Is compliance curtailing your customer relationships?

The marketing community is out of touch with its customers. We don’t know what they want and I don’t think we’re trying hard enough to find out.

Brexit is a good example of this disconnect; most marketers were convinced that the country would vote to remain. Even today, the majority believe that a second Brexit vote would see the UK population come to its senses. The reality is very different. A recent YouGov poll revealed that more people than ever (68%) now support Brexit.

This breakdown in customer/brand relations is rooted in distrust. According to Nielsen, consumer trust is at an all-time low across all forms of advertising and communications. And as the post-truth epidemic spreads like wildfire, it’s likely these figures will continue to fall. How long will it be before consumers simply refuse to believe anything we have to say?

To avoid this outcome, we need to create a more authentic relationship with consumers. The regulatory approach to customer engagement simply isn’t working. Many marketers are now more concerned with avoiding fines than they are with engaging customers. And it’s becoming all too common for brands to hire ‘marketing people’ whose sole purpose is ensuring their organisation stays on the right side of the law.
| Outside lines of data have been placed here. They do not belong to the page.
/-- Objects: thermal (R371). -/
def objs26 : List Obj := [
  ⟨0x2600, 1, 1, 0, 0, .u32, .ro, .none, [0], .any, .always, false, 0, 0⟩,  -- SCAN_COUNT
  ⟨0x2600, 1, 1, 1, 1, .u16, .rw, .imm, [128], .between 32 800, .always, false, 0, 0⟩,  -- DEV_LIMIT
  ⟨0x2600, 1, 1, 2, 2, .u16, .rw, .imm, [50], .between 2 10000, .always, false, 0, 0⟩,  -- DEV_SCANS
  ⟨0x2600, 1, 1, 3, 3, .u16, .rw, .imm, [1000], .between 10 65535, .always, false, 0, 0⟩,  -- RECOVER_SCANS
  ⟨0x2600, 1, 1, 4, 4, .u8, .rw, .imm, [15], .any, .always, false, 0, 0⟩,  -- DT_ENABLE
  ⟨0x2600, 1, 1, 5, 8, .u16, .rw, .imm, [32768], .any, .always, false, 0, 0⟩,  -- DT_IDEALITY
  ⟨0x2600, 1, 1, 9, 9, .i16, .ro, .none, [0], .any, .always, false, 0, 0⟩,  -- DIE_TEMP
  ⟨0x2600, 1, 1, 10, 10, .i16, .rw, .imm, [1600], .any, .always, false, 0, 0⟩,  -- DIE_WARN
  ⟨0x2600, 1, 1, 11, 11, .i16, .rwa, .imm, [1760], .any, .always, false, 0, 0⟩,  -- DIE_HARD
  ⟨0x2600, 1, 1, 12, 12, .i16, .rwa, .imm, [1360], .any, .always, false, 0, 0⟩,  -- DRIVE_HARD
  ⟨0x2600, 1, 1, 13, 13, .u32, .rw, .imm, [10000], .between 100 100000, .always, false, 0, 0⟩,  -- HEAT_PERIOD
  ⟨0x2600, 1, 1, 14, 14, .u8, .rw, .imm, [10], .between 1 255, .always, false, 0, 0⟩,  -- HEAT_DIV
  ⟨0x2610, 1, 1, 0, 79, .i16, .ro, .none, [0], .any, .always, false, 0, 0⟩,  -- SENSOR_TEMP
  ⟨0x2611, 1, 1, 0, 79, .u8, .ro, .none, [0], .any, .always, false, 0, 0⟩,  -- SENSOR_STATE
  ⟨0x2612, 1, 1, 0, 79, .u32, .ro, .none, [0], .any, .always, false, 0, 0⟩,  -- BROKEN_COUNT
  ⟨0x2613, 1, 1, 0, 79, .u32, .ro, .none, [0], .any, .always, false, 0, 0⟩,  -- RECOVER_COUNT
  ⟨0x2614, 1, 1, 0, 79, .i16, .ro, .none, [0], .any, .always, false, 0, 0⟩   -- SENSOR_OFS
  ]

/-- Objects: inspection (R407, R408), part 1. -/
def objs27_1 : List Obj := [
  ⟨0x2700, 1, 1, 0, 0, .u8, .rw, .imm, [1], .oneOf [0, 1], .camsOff, false, 0, 0⟩,  -- SHARE_MODE
  ⟨0x2700, 1, 1, 1, 1, .u8, .rw, .imm, [111], .between 1 111, .always, false, 0, 0⟩,  -- OUT_RATE
  ⟨0x2700, 1, 1, 2, 2, .u32, .ro, .none, [0], .any, .always, false, 0, 0⟩,  -- PIPE_UNITS
  ⟨0x2700, 1, 1, 3, 3, .u32, .ro, .none, [0], .any, .always, false, 0, 0⟩,  -- CTX_SWITCHES
  ⟨0x2700, 1, 1, 4, 4, .u64, .ro, .none, [0], .any, .always, false, 0, 0⟩,  -- PIPE_BUSY_CT
  ⟨0x2700, 1, 1, 5, 5, .u32, .ro, .none, [0], .any, .always, false, 0, 0⟩,  -- PIPE_TABLE_ERRORS
  ⟨0x2710, 1, 2, 0, 0, .bool, .rw, .imm, [0], .any, .always, false, 0, 0⟩,  -- CAM_ENABLE
  ⟨0x2710, 1, 2, 1, 1, .u8, .rw, .imm, [4], .between 1 4, .camOff, false, 0, 0⟩,  -- CAM_LANES
  ⟨0x2710, 1, 2, 2, 2, .u8, .rw, .imm, [228], .special, .camOff, false, 0, 0⟩,  -- LANE_MAP
  ⟨0x2710, 1, 2, 3, 3, .u8, .rw, .imm, [60], .any, .camOff, false, 0, 0⟩,  -- HS_SETTLE
  ⟨0x2710, 1, 2, 4, 4, .u8, .rw, .imm, [44], .oneOf [43, 44, 45], .camOff, false, 0, 0⟩,  -- DATA_TYPE
  ⟨0x2710, 1, 2, 5, 5, .u8, .rw, .imm, [36], .special, .camOff, false, 0, 0⟩,  -- CAM_VC
  ⟨0x2710, 1, 2, 6, 6, .u8, .rw, .imm, [1], .between 1 3, .camOff, false, 0, 0⟩,  -- EXPOSURES
  ⟨0x2710, 1, 2, 7, 7, .u16, .rw, .imm, [4096], .special, .camOff, false, 0, 0⟩,  -- CAM_WIDTH
  ⟨0x2710, 1, 2, 8, 8, .u16, .rw, .imm, [256], .between 4 4096, .camOff, false, 0, 0⟩,  -- CAM_HEIGHT
  ⟨0x2710, 1, 2, 9, 9, .u16, .rw, .imm, [0], .any, .always, false, 0, 0⟩,  -- FILL_VALUE
  ⟨0x2710, 1, 2, 10, 10, .u32, .rw, .imm, [50000000], .between 50000 4294967295, .always, false, 0, 0⟩,  -- FRAME_TIMEOUT
  ⟨0x2710, 1, 2, 11, 11, .u32, .rw, .imm, [5000000], .any, .always, false, 0, 0⟩,  -- TRIG_WINDOW
  ⟨0x2710, 1, 2, 12, 12, .u32, .rw, .imm, [0], .any, .always, false, 0, 0⟩,  -- CAM_SILENT
  ⟨0x2710, 1, 2, 13, 13, .u48, .rw, .imm, [0], .any, .camOff, false, 0, 0⟩,  -- CAP_BASE
  ⟨0x2710, 1, 2, 14, 14, .u16, .rw, .imm, [0], .any, .camOff, false, 0, 0⟩,  -- CAP_SLOTS
  ⟨0x2710, 1, 2, 15, 15, .u48, .rw, .imm, [0], .any, .camOff, false, 0, 0⟩,  -- OUT_BASE
  ⟨0x2710, 1, 2, 16, 16, .u16, .rw, .imm, [0], .any, .camOff, false, 0, 0⟩,  -- OUT_SLOTS
  ⟨0x2710, 1, 2, 17, 17, .u8, .rw, .imm, [2], .between 0 3, .camOff, false, 0, 0⟩,  -- OUT_DECIM
  ⟨0x2710, 1, 2, 18, 18, .u48, .rw, .imm, [0], .any, .camOff, false, 0, 0⟩,  -- RES_BASE
  ⟨0x2710, 1, 2, 19, 19, .u32, .rw, .imm, [0], .either 0 4096 16777216, .camOff, false, 0, 0⟩,  -- RES_WORDS
  ⟨0x2710, 1, 2, 20, 20, .bool, .rw, .imm, [0], .any, .always, false, 0, 0⟩,  -- CAM_RESET
  ⟨0x2710, 1, 2, 21, 21, .u8, .rw, .imm, [1], .oneOf [0, 1], .always, false, 0, 0⟩,  -- I2C_SPEED
  ⟨0x2710, 1, 2, 22, 22, .u64, .rw, .imm, [0], .special, .special, false, 0, 0⟩,  -- I2C_CMD
  ⟨0x2710, 1, 2, 23, 23, .u8, .ro, .none, [0], .any, .always, false, 0, 0⟩,  -- I2C_STATUS
  ⟨0x2710, 1, 2, 24, 24, .u32, .ro, .none, [0], .any, .always, false, 0, 0⟩,  -- I2C_DATA
  ⟨0x2720, 1, 2, 0, 0, .u8, .ro, .none, [0], .any, .always, false, 0, 0⟩,  -- CAM_STATE
  ⟨0x2720, 1, 2, 1, 1, .u32, .ro, .none, [0], .any, .always, false, 0, 0⟩,  -- FRAMES
  ⟨0x2720, 1, 2, 2, 2, .u32, .ro, .none, [0], .any, .always, false, 0, 0⟩,  -- FRAMES_USABLE
  ⟨0x2720, 1, 2, 3, 3, .u32, .ro, .none, [0], .any, .always, false, 0, 0⟩,  -- FRAMES_SHORT
  ⟨0x2720, 1, 2, 4, 4, .u32, .ro, .none, [0], .any, .always, false, 0, 0⟩,  -- FRAMES_LONG
  ⟨0x2720, 1, 2, 5, 5, .u32, .ro, .none, [0], .any, .always, false, 0, 0⟩,  -- LINES_DROPPED
  ⟨0x2720, 1, 2, 6, 6, .u32, .ro, .none, [0], .any, .always, false, 0, 0⟩,  -- HDR_ECC_CORRECTED
  ⟨0x2720, 1, 2, 7, 7, .u32, .ro, .none, [0], .any, .always, false, 0, 0⟩,  -- HDR_ECC_ERRORS
  ⟨0x2720, 1, 2, 8, 8, .u32, .ro, .none, [0], .any, .always, false, 0, 0⟩   -- PAYLOAD_CRC
  ]

/-- Objects: inspection (R407, R408), part 2. -/
def objs27_2 : List Obj := [
  ⟨0x2720, 1, 2, 9, 9, .u32, .ro, .none, [0], .any, .always, false, 0, 0⟩,  -- TYPE_DISCARDED
  ⟨0x2720, 1, 2, 10, 10, .u32, .ro, .none, [0], .any, .always, false, 0, 0⟩,  -- VC_DISCARDED
  ⟨0x2720, 1, 2, 11, 11, .u32, .ro, .none, [0], .any, .always, false, 0, 0⟩,  -- OUT_OF_FRAME
  ⟨0x2720, 1, 2, 12, 12, .u32, .ro, .none, [0], .any, .always, false, 0, 0⟩,  -- TRIG_ORPHAN
  ⟨0x2720, 1, 2, 13, 13, .u32, .ro, .none, [0], .any, .always, false, 0, 0⟩,  -- OUT_LINES_LOST
  ⟨0x2720, 1, 2, 14, 14, .u8, .rw, .imm, [0], .oneOf [0], .always, false, 0, 0⟩,  -- BUF_PEAK
  ⟨0x2720, 1, 2, 15, 15, .u32, .ro, .none, [0], .any, .always, false, 0, 0⟩,  -- CONFIG_SEQ
  ⟨0x2720, 1, 2, 16, 16, .u32, .ro, .none, [0], .any, .always, false, 0, 0⟩,  -- RES_WRITE
  ⟨0x2720, 1, 2, 17, 17, .u32, .ro, .none, [0], .any, .always, false, 0, 0⟩,  -- FRAME_SEQ
  ⟨0x2730, 1, 2, 0, 0, .u8, .rw, .imm, [0], .oneOf [0, 1, 2, 3, 4], .always, false, 0, 0⟩,  -- CFA
  ⟨0x2730, 1, 2, 1, 2, .u16, .rw, .imm, [4096], .between 256 65535, .always, false, 0, 0⟩,  -- EXP_GAIN
  ⟨0x2730, 1, 2, 3, 3, .u16, .rw, .imm, [49152], .special, .always, false, 0, 0⟩,  -- KNEE_LO
  ⟨0x2730, 1, 2, 4, 4, .u16, .rw, .imm, [61440], .special, .always, false, 0, 0⟩,  -- KNEE_HI
  ⟨0x2730, 1, 2, 5, 5, .u8, .rw, .imm, [4], .between 0 8, .always, false, 0, 0⟩,  -- MERGE_SHIFT
  ⟨0x2730, 1, 2, 6, 9, .u16, .rw, .imm, [0], .any, .always, false, 0, 0⟩,  -- BLACK
  ⟨0x2730, 1, 2, 10, 13, .u16, .rw, .imm, [4096], .any, .always, false, 0, 0⟩,  -- BLACK_GAIN
  ⟨0x2730, 1, 2, 14, 14, .u16, .rw, .imm, [0], .any, .always, false, 0, 0⟩,  -- DYN_THRESH
  ⟨0x2730, 1, 2, 15, 23, .i16, .rw, .imm, [1024, 0, 0, 0, 1024, 0, 0, 0, 1024], .any, .always, false, 0, 0⟩,  -- CCM
  ⟨0x2730, 1, 2, 24, 26, .i16, .rw, .imm, [0], .any, .always, false, 0, 0⟩,  -- CCM_OFS
  ⟨0x2740, 1, 2, 0, 7, .u64, .rw, .imm, [68702699551], .any, .special, false, 0, 0⟩,  -- REGION
  ⟨0x2742, 1, 2, 0, 3, .u64, .rw, .imm, [68702699551], .any, .special, false, 0, 0⟩,  -- FINDER
  ⟨0x2742, 1, 2, 4, 7, .u16, .rw, .imm, [1024], .between 0 4095, .special, false, 0, 0⟩,  -- FINDER_T
  ⟨0x2742, 1, 2, 8, 11, .u32, .rw, .imm, [16], .between 1 16777215, .special, false, 0, 0⟩   -- FINDER_MIN
  ]

/-- Objects: inspection (R407, R408). -/
def objs27 : List Obj := objs27_1 ++ objs27_2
These organisations are missing the point. The likes of the General Data Protection Regulation (GDPR) exist to engender transparency between businesses and their customers. Those who attempt to manipulate the rules and gain an advantage on customers are creating the potential for problems and turning their back on an opportunity. They may be able to dodge fines in the short term but they aren’t building genuine reciprocal engagement with their customers. They’re also wasting resources that would be better invested in customer-centric work.

Regulations can’t be ignored of course. But they shouldn’t be the starting point for marketers defining their customer engagement strategy. The focus should be on establishing fair, honest and transparent relationships. If you truly understand your customers’ expectations and requirements, then your strategy should be compliant by default.

At the DMA, we’re now exploring how we can support marketers in building better customer relationships. As a first step, we’ll be expanding the DMA Code. Originally launched in August 2015, the Code showed our members how to be truly customer-centric by setting down some simple outcome-based principles for marketing. At its heart is one simple message: put the customer first.

This should be the starting point for every marketer building a customer engagement strategy. Everything else, including compliance, can wait.